There'll be war, mah boayh.

User Rating: 9 | Final Fantasy XII PS2
There's a definite power behind the name Final Fantasy. Ignoring the intentional contradiction behind a game called "Final" with a number after it, the games themselves never disappoint to stir up the hive, with reinventions and brand new worlds, characters, and motifs that bring every game to the forefront of the gamer psyche. If the games didn't cost so much to make I'd almost be tempted to think Square Enix was doing it just because they thought it was hilarious.

Furthering this theory, few games have taken the Final Fantasy series as far away from the rest of a pack as the Playstation 2 pair of XI and XII; their MMO-like controls and notably Western RPG mechanics are a far cry from the homage-happy IX or the overly emotional cinematic tribulations of X. While XI deals with the management of thousands of players in a consistent online world, XII attempts to bring this experience to the PlayStation 2 in a single player format, and the result is nothing shorter than the series' best, with only a small list of reservations.

The game opens with flashy cinematic sequences and fantastically written and performed exposition, casting the player's perspective into a world of complex intrigue, fantasy and technology that suggests only minor glimpses into the inspiration they sprung from. The story, politically and emotionally dense, curves constantly into new realms and the game's almost endless (and visually obvious) budget makes it difficult to know exactly where the game will take us next. This is not a plot that is held back by technical or budgetary concerns, unlike the rest of the series whose plot personalities were often crafted by the technology that hosted them. Cutscenes are paced excellently and rival Metal Gear Solid 3 for sheer beauty, while granting the player a chain of events that embroils a great cast of believable, interesting characters voiced by some of the best actors in any video game.

What makes the plot so interesting is the world that it inhabits and brings to life so flawlessly. The opening city is a sprawling urban landscape with more load times than Oblivion on horseback (the only noticeable relic of the game's PlayStation 2 host), offering hundreds of citizens to chat with and a multitude of realms to explore. As the game opens up in the initial few hours, side quests appear much like in the world's initial host, the Game Boy Advance masterpiece Final Fantasy Tactics Advance; these give the player an incentive to travel beyond those boundaries and explore this MMO-like world populated with so much polished creativity and flair that it's nearly staggering. These side quests give breathing room to the plot's various dungeons and focused escapades, which are more structured and difficult.

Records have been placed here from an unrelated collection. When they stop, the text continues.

/-- A CXSAVE goes on: once nothing of the context is on its way to another device, the drained context is taken, its area written
and its cores freed. -/
def progressSave (s : State) (o : CxOp) : State :=
  if ((tfind s.tenants o.tenant).map fun t => t.state != .frozen).getD true then finishCx s o.owed 4 0
  else if o.taken then
    match s.saved.find? fun c => c.tenant == o.tenant with
    | some c => settleSave s o c
    | none => finishCx s o.owed 4 0
  else if !(contextQuiet s o.tenant) then s
  else
    let (c, s') := takeContext s o.tenant o.area 1
    let n := contextBytes c
    if o.size < n then abandonSave s o 3 n
    else
      withArea s o n .write (fun s => abandonSave s o 2 0) fun _ =>
        settleSave (updCx (keepSaved (writeContext s' o.issuer c (.op o.owed)) c) o.owed fun o => { o with taken := true }) o c

/-- Whether another tenant that runs has one of these cores: a core belongs to one tenant at a time (R310). -/
def coresTaken (s : State) (tn : Nat) (cores : List Nat) : Bool :=
  s.tenants.any fun p => p.1 != tn && (p.2.state == .running || p.2.state == .frozen) && p.2.config.cores.any cores.contains

/-- Whether an area's header names a saved context of a tenant (R307, R309). -/
def headerValid (b : Bytes) (tn : Nat) : Bool :=
  decide (leNat (b.take 4) = 0x58434C42) && decide (leNat ((b.drop 4).take 1) = tn) && decide (leNat ((b.drop 6).take 2) = 1)

/-- How long the area is that a header describes: its last run begins where it says, and has so many records of 512 bytes. -/
def headerBytes (b : Bytes) : Nat := leNat ((b.drop 112).take 8) + 512 * leNat ((b.drop 32).take 4)

/-- Whether the numbers that name a tenant's things in a context are in use nowhere, and its byte memories are in their one form: both
are the model's own, and no context is left out by them. -/
def SavedContext.sound (s : State) (tn : Nat) (c : SavedContext) : Bool :=
  (c.groups.all fun p => p.2.tenant == tn && (tfind s.groups p.1).isNone) &&
  (c.teams.all fun p => p.2.tenant == tn && (tfind s.teams p.1).isNone && Memory.wf p.2.tmem) &&
  (c.copies.all fun x => x.tenant == tn && !(s.copies.any fun y => y.id == x.id)) &&
  (c.reqs.all fun r => !(s.reqs.any fun q => q.id == r.id)) &&
  (c.owed.all fun o => !(s.owed.any fun q => q.id == o.id)) &&
  c.arrays.all fun p => p.2.slots.all fun q => Memory.wf q.2.elems && Memory.wf q.2.scales

/-- The context that an area holds: one that was written so, or what the records say, whose layout no rule gives (log entry 8). -/
def areaContext (s : State) (tn : Nat) (b : Bytes) : Option SavedContext :=
  match s.images.find? fun c => c.tenant == tn && contextImage c == b with
  | some c => some c
  | none => ((Config.contextOf b).map fun c => { c with tenant := tn }).filter (SavedContext.sound s tn)

/-- Bytes of an area read; what the read meets ends the instruction or makes it wait. -/
def withAreaRead (s : State) (o : CxOp) (n : Nat) (k : State → Bytes → State) : State :=
  withArea s o n .read (fun s => finishCx s o.owed 2 0) fun s =>
    match readUnits s o.issuer o.area .read ((n + 63) / 64) with
    | .ok b => k s b
    | .wait dev r va => askRemote s o.issuer dev r va
    | .failed _ | .page _ _ => finishCx s o.owed 2 0

/-- A CXLOAD goes on: the area's header is read and checked, then its records, and the context placed as soon as every team can be. -/
def progressLoad (s : State) (o : CxOp) : State :=
  match tfind s.tenants o.tenant with
  | none => finishCx s o.owed 5 0
  | some t =>
    if t.state = .running ∨ t.state = .frozen then finishCx s o.owed 4 0
    else if !(moduleUp s) || coresTaken s o.tenant t.config.cores then s
    else
      withAreaRead s o 4096 fun s h =>
        let n := headerBytes h
        if !(headerValid h o.tenant) then finishCx s o.owed 5 0
        else if o.size < n then finishCx s o.owed 3 n
        else
          withAreaRead s o n fun s b =>
            match areaContext s o.tenant (b.take n) with
            | none => finishCx s o.owed 5 0
            | some c =>
              match restoreContext (clearFetched s o.issuer) c t.config.cores with
              | none => s
              | some s => advanceXchgs (finishCx s o.owed 1 n)

/-- Every context instruction that has not ended goes on. -/
def progressCx (s : State) : State :=
  s.cxops.foldl
    (fun s o => match s.cxops.find? fun x => x.owed == o.owed with
      | some o => if o.save then progressSave s o else progressLoad s o
      | none => s) s

/-! ## The instructions (R309) -/

/-- The checks of step 8 on kt and the area's address. -/
def cxOperandsBad (own kt area : Nat) : Bool :=
  fld kt 4 28 != 0 || area % 4096 != 0 || decide (2 ^ 52 ≤ area) || fld kt 0 4 == own

/-- The status of a context instruction, owed. -/
def oweStatus (s : State) (i : Iss) (fs : FSel) (ka : KCode) : Nat × State :=
  oweResult s i.gid .other (i.flag fs) [kName i.g ka.toNat] [] 1

/-- CXSAVE and CXLOAD: privileged, a release at .sys, then their operands, then their effect on the tenant. -/
def cxOp (s : State) (save : Bool) (ka kb kc : KCode) (fs : FSel) : Out :=
  issue s { fs := fs, ks := [ka.toNat, kb.toNat, kc.toNat], priv := true, tracked := 1 } 0 fun i =>
    let kt := (kGet i.g kb.toNat).toNat
    let area := (kGet i.g kc.toNat).toNat
    if cxOperandsBad i.g.tenant kt area then raise s i 0x01
    else if releasePending s i.gid i.pathMask then s
    else
      let tn := fld kt 0 4
      let running := ((tfind s.tenants tn).map fun t => t.state == .running).getD false
      let (id, s) := oweStatus s i fs ka
      if running != save then done (bumpSeq (finishCx s id 4 0)) i
      else
        let s := if save then (s.xchgs.filter fun x => x.tenant == tn).foldl
            (fun s x => x.peers.foldl (fun s p => answer s ⟨p.dev, 0, partitionOf s tn, 0, .parked⟩ .parked) s)
            (setTenantState s tn .frozen)
          else s
        let o : CxOp := ⟨id, save, i.g.tenant, tn, area, fld kt 32 32 * 4096, false, none, false⟩
        progressCx (done (bumpSeq { s with cxops := s.cxops ++ [o] }) i)

/-- CXSAVE. -/
def execCxsave (ka kb kc : KCode) (fs : FSel) (s : State) : Out := cxOp s true ka kb kc fs

/-- CXLOAD. -/
def execCxload (ka kb kc : KCode) (fs : FSel) (s : State) : Out := cxOp s false ka kb kc fs

/-- The live group of a tenant at a position. -/
def groupAt (s : State) (tn core position : Nat) : Option Nat :=
  (s.groups.find? fun p => p.2.live && p.2.tenant == tn && p.2.core == core && p.2.position == position).map fun p => p.1

/-- What CXKILL kills; none: nothing stands there. -/
def cxKill (s : State) (kw : Nat) : Option State :=
  let tn := fld kw 0 4
  let rec_ := fun (s : State) => killRecord s tn kw 0 0 0
  let one := fun (sc : KillScope) => (groupAt s tn (fld kw 8 8) (fld kw 16 6)).map fun g => rec_ (killScopeOf s g sc)
  match fld kw 4 2 with
  | 0 => one .group
  | 1 => one .team
  | 2 => one .grid
  | _ => if (runningTenants s).contains tn then some (rec_ (contextReset s tn)) else none

/-- CXKILL (R296, R297, R309). -/
def execCxkill (ka kb : KCode) (fs : FSel) (s : State) : Out :=
  issue s { fs := fs, ks := [ka.toNat, kb.toNat], priv := true, tracked := 1 } 0 fun i =>
    let kw := (kGet i.g kb.toNat).toNat
    if 2 ^ 22 ≤ kw ∨ fld kw 6 2 ≠ 0 ∨ fld kw 0 4 = i.g.tenant ∨ (fld kw 4 2 = 3 ∧ fld kw 8 14 ≠ 0) then raise s i 0x01
    else if releasePending s i.gid i.pathMask then s
    else
      let (id, s) := oweStatus s i fs ka
      match cxKill s kw with
      | some s => done (bumpSeq (finishCx s id 1 0)) i
      | none => done (bumpSeq (finishCx s id 4 0)) i

/-- PLACEMENT_STEP (R272, R309): contexts that wait to be restored go ahead of every queue head of their tenants. -/
def execPlacementStep (s : State) : Out := .next (placementStep (progressCx s))

end Sys2Proof.Machine
end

The game's difficulty is just one symptom of Final Fantasy XII's massive, bleeding flaw that overtakes much of the combat through the sprawling adventure, and that is that the combat is simply too slow. Even with the speed of the battles cranked up to maximum, the back-and-forth still feels sluggish compared to the game's nearest relative, Star Wars: Knights of the Old Republic. Perhaps Square Enix wanted to make the game feel more strategic (as seen through the excellent Gambit system, allowing you to program your friends' AI) but what it really does is drag out much of what makes the game uninteresting, such as the minor bits of grinding and longer dungeons filled with monsters. The grinding bit is especially damning, because levelling up your characters and practising on smaller monsters still feels like it moves too slow, and as such it's hard to put forth the effort to be at the level where the game thinks you should be. It's not the pacing of the difficulty that's off - it just takes too long to grind.

This is a shame, too, because everything else about the combat is fantastic; the game's deft combination of KOTOR's action/strategy hybrid mixed with the best ideas from the turn based days of Final Fantasy only make the failures of the sluggish battle system more grating and frustrating. Playing with the Gambit system is rewarding and allows the player to customize their experience to a great degree (though a faster battle system would make the Gambit system worth more; in a slow battle it feels like you could manually manage all of your characters without issues). The enemies never fail to delight, both through art design and battle prowess, and the variety in the stunning environments can legitimately change the outcome of a battle. The plentiful weapons and the skill board, while mildly fiddly and mundane, are at least competent enough to not interfere with the rest of the game's excellence.

In the end, the game's massive lack of a realistically paced combat system can't really drag down how great the rest of the package is. It's the best looking games on the PlayStation 2 (and with a high definition upgrade a la the Playstation 3's discarded PS2 emulation it betrays none of its age), it sounds absolutely gorgeous and the quality of even the most minute details simply seals the world that Square Enix has been crafting for an entire console generation. The engaging plot and excellent story telling solidify Square Enix as a master in their craft, and the battle system, while annoying at times, manages to come off as fun the majority of the time. This game is without a doubt one of the best in the series, and one of the best on the console, no contest.